## Task statement:
Each line of the data that includes the string "fpMag" is to be copied out.
#### Material provided
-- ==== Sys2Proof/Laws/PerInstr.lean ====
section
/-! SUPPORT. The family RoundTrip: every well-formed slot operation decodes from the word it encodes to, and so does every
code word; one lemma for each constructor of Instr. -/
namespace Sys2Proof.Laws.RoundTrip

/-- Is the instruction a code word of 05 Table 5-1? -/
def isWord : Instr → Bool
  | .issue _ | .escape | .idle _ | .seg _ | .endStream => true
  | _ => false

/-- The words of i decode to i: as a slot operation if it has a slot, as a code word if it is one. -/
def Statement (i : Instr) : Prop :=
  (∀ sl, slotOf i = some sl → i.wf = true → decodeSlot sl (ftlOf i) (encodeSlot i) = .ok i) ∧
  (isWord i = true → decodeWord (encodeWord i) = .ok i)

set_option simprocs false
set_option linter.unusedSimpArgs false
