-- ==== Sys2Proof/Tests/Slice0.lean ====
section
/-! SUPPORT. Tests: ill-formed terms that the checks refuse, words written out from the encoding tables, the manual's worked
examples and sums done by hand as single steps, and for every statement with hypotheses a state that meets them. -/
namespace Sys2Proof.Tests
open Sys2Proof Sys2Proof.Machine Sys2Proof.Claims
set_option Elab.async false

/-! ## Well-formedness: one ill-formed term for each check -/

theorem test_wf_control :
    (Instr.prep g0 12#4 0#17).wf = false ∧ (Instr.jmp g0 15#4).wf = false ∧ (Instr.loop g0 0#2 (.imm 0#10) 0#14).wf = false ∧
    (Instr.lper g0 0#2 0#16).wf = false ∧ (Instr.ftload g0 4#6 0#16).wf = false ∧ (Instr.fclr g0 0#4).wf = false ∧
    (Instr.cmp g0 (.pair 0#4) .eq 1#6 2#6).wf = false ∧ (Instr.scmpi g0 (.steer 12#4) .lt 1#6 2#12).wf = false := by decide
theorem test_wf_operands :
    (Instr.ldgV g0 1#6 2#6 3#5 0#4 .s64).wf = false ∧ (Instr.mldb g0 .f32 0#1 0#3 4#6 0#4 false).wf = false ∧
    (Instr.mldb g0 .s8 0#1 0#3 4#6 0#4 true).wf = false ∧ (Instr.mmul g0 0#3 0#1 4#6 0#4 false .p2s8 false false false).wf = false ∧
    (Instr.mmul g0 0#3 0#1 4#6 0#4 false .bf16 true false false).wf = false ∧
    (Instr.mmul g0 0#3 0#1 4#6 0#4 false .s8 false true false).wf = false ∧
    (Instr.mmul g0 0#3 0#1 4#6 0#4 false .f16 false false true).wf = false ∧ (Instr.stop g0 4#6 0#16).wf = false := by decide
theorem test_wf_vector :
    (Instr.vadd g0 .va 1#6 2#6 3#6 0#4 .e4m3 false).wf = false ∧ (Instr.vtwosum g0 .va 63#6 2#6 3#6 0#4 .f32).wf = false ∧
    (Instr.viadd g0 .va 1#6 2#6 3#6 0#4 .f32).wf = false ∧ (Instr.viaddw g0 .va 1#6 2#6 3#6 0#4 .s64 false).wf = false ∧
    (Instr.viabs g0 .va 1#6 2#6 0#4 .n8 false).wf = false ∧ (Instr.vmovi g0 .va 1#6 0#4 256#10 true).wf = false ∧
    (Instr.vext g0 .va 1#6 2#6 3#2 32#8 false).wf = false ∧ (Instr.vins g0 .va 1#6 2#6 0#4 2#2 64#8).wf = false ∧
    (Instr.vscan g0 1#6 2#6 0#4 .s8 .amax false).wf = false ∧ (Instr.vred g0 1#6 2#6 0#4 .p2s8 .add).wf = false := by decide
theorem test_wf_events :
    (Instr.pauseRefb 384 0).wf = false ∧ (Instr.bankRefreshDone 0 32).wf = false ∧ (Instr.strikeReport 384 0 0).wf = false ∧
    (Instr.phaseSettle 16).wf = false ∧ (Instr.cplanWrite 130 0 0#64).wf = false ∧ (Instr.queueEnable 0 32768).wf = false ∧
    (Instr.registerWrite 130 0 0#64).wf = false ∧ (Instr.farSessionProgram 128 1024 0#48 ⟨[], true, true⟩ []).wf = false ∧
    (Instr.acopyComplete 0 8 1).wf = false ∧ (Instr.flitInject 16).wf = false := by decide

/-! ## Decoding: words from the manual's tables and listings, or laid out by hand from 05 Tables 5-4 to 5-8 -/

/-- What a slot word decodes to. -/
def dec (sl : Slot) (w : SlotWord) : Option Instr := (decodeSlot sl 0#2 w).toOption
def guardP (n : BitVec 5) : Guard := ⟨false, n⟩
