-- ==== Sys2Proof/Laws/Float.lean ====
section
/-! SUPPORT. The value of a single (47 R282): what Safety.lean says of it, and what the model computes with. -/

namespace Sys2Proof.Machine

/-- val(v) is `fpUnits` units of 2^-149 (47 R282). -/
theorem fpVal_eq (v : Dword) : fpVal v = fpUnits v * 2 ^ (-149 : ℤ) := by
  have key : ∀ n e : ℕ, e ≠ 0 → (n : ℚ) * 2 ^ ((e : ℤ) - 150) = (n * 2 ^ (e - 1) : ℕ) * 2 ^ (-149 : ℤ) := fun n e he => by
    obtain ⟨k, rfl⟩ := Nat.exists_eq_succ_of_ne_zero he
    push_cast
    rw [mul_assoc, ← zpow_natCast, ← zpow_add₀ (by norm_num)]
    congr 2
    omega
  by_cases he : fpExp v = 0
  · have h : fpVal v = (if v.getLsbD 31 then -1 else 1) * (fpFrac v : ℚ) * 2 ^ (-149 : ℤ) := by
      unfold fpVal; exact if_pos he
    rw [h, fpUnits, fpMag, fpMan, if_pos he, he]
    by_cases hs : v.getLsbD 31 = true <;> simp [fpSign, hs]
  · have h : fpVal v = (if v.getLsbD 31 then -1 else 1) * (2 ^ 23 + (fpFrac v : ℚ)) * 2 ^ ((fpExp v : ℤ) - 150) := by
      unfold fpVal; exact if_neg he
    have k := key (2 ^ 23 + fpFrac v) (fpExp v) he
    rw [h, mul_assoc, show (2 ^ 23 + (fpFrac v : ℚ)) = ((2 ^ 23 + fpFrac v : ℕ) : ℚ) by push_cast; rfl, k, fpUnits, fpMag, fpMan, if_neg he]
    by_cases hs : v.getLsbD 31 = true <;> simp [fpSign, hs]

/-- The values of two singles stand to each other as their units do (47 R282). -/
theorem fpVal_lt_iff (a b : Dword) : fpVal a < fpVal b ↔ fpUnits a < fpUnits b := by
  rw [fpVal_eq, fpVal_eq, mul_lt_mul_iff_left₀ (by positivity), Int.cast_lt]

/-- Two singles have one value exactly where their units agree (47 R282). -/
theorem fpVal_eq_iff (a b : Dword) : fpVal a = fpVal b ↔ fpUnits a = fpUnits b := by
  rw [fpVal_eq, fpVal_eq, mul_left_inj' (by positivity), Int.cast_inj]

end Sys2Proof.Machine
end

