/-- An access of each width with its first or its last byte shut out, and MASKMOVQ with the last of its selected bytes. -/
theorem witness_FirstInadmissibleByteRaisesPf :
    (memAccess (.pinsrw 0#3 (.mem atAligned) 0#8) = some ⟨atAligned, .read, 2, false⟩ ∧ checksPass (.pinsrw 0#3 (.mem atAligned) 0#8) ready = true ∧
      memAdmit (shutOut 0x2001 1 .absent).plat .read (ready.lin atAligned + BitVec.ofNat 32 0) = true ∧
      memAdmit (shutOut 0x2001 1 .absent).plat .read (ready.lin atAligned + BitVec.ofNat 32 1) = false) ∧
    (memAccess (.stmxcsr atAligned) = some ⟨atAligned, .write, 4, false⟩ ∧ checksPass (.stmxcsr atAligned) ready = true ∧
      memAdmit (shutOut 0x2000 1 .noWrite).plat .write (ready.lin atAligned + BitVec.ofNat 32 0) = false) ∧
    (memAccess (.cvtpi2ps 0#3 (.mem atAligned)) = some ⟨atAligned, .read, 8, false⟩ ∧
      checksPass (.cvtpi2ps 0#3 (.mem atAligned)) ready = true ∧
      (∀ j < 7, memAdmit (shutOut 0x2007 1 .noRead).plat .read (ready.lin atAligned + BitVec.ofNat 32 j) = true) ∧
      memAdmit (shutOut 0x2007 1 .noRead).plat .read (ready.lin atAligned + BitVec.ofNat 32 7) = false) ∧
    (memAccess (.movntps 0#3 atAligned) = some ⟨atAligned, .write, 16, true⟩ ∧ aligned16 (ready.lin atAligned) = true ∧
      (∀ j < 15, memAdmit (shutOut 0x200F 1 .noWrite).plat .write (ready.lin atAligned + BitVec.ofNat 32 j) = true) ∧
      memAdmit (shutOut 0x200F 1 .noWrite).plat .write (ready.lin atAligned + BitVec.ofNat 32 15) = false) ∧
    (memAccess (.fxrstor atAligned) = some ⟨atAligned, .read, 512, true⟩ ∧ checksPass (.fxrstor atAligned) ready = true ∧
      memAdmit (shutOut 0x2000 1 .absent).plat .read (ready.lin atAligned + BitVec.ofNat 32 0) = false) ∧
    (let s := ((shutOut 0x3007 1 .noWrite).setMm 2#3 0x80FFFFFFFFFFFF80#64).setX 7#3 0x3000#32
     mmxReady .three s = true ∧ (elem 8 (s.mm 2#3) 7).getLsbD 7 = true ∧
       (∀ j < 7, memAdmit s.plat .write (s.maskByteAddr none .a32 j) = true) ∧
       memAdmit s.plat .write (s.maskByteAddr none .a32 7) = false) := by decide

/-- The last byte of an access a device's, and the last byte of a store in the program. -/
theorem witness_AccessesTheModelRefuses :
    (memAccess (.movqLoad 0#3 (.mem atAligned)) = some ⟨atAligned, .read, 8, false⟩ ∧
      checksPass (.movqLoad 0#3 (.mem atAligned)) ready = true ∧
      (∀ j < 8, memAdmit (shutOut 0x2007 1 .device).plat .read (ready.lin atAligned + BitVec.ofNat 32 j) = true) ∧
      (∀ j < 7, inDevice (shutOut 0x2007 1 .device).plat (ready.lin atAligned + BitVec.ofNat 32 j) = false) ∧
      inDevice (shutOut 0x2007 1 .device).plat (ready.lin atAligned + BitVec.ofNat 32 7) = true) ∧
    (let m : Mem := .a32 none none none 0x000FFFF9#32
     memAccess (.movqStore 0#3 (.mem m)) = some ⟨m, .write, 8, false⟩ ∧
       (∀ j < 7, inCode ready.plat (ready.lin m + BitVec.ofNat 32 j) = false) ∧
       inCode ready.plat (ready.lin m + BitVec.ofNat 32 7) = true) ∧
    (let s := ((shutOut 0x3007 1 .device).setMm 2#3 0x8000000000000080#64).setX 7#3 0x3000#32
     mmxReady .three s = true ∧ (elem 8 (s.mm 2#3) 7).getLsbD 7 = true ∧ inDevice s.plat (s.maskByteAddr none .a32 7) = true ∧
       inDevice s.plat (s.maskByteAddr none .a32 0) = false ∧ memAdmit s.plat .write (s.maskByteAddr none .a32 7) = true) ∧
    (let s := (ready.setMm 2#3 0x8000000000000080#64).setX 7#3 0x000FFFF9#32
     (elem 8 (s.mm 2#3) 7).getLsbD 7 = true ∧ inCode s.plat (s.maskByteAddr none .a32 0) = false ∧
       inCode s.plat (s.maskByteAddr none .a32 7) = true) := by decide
########
#### Material provided
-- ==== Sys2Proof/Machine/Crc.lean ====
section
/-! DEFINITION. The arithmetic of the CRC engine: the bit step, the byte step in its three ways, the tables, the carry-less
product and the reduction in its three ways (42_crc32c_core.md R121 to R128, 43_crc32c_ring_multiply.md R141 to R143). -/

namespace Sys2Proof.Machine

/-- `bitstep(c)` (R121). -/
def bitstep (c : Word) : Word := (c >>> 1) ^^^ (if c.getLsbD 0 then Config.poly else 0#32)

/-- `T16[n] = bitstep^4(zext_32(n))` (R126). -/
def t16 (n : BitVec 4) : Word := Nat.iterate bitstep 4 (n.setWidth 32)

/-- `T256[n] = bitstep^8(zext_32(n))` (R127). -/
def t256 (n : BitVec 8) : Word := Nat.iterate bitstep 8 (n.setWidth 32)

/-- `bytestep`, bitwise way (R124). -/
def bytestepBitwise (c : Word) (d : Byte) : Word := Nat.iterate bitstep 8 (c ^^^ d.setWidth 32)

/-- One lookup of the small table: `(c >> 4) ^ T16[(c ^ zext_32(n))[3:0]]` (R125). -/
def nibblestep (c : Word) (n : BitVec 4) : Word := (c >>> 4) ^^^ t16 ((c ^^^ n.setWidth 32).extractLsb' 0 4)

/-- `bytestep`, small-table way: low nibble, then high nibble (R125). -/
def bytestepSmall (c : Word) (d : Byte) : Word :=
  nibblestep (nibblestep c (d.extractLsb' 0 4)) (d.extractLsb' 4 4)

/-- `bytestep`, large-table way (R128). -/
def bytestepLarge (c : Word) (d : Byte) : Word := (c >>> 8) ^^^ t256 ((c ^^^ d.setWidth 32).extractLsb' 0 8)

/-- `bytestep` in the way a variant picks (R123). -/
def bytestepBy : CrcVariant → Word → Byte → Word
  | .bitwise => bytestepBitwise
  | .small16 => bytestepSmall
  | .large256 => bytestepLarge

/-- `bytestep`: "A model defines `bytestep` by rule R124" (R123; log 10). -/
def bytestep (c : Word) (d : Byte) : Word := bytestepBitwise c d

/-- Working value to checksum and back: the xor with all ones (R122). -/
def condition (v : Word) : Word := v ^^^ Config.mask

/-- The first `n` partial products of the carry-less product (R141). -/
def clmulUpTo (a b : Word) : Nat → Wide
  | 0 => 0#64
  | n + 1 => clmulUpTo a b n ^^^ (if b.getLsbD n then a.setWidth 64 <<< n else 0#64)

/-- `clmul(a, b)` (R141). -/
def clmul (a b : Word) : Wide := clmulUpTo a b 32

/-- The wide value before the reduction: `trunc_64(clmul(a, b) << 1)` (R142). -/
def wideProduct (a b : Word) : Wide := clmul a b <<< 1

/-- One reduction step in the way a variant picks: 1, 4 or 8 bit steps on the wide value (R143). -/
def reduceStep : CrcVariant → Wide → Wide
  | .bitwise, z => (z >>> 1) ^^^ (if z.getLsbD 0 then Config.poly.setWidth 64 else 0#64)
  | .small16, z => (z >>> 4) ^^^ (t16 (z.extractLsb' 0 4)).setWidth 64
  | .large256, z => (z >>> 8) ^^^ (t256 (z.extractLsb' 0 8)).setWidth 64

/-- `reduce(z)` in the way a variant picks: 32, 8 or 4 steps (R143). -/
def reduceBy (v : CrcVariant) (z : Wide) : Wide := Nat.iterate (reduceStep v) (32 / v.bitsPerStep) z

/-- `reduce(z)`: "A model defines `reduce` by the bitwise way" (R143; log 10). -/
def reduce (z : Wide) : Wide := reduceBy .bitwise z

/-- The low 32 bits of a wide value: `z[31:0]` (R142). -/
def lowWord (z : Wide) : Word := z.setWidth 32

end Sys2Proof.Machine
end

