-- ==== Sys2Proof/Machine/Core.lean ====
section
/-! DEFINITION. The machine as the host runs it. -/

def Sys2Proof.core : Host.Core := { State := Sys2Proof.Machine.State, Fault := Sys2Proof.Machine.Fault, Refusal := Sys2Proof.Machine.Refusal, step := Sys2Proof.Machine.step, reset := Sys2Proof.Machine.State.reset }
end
########
## Task response:
    rw [h, fpUnits, fpMag, fpMan, if_pos he, he]
    rw [h, mul_assoc, show (2 ^ 23 + (fpFrac v : ℚ)) = ((2 ^ 23 + fpFrac v : ℕ) : ℚ) by push_cast; rfl, k, fpUnits, fpMag, fpMan, if_neg he]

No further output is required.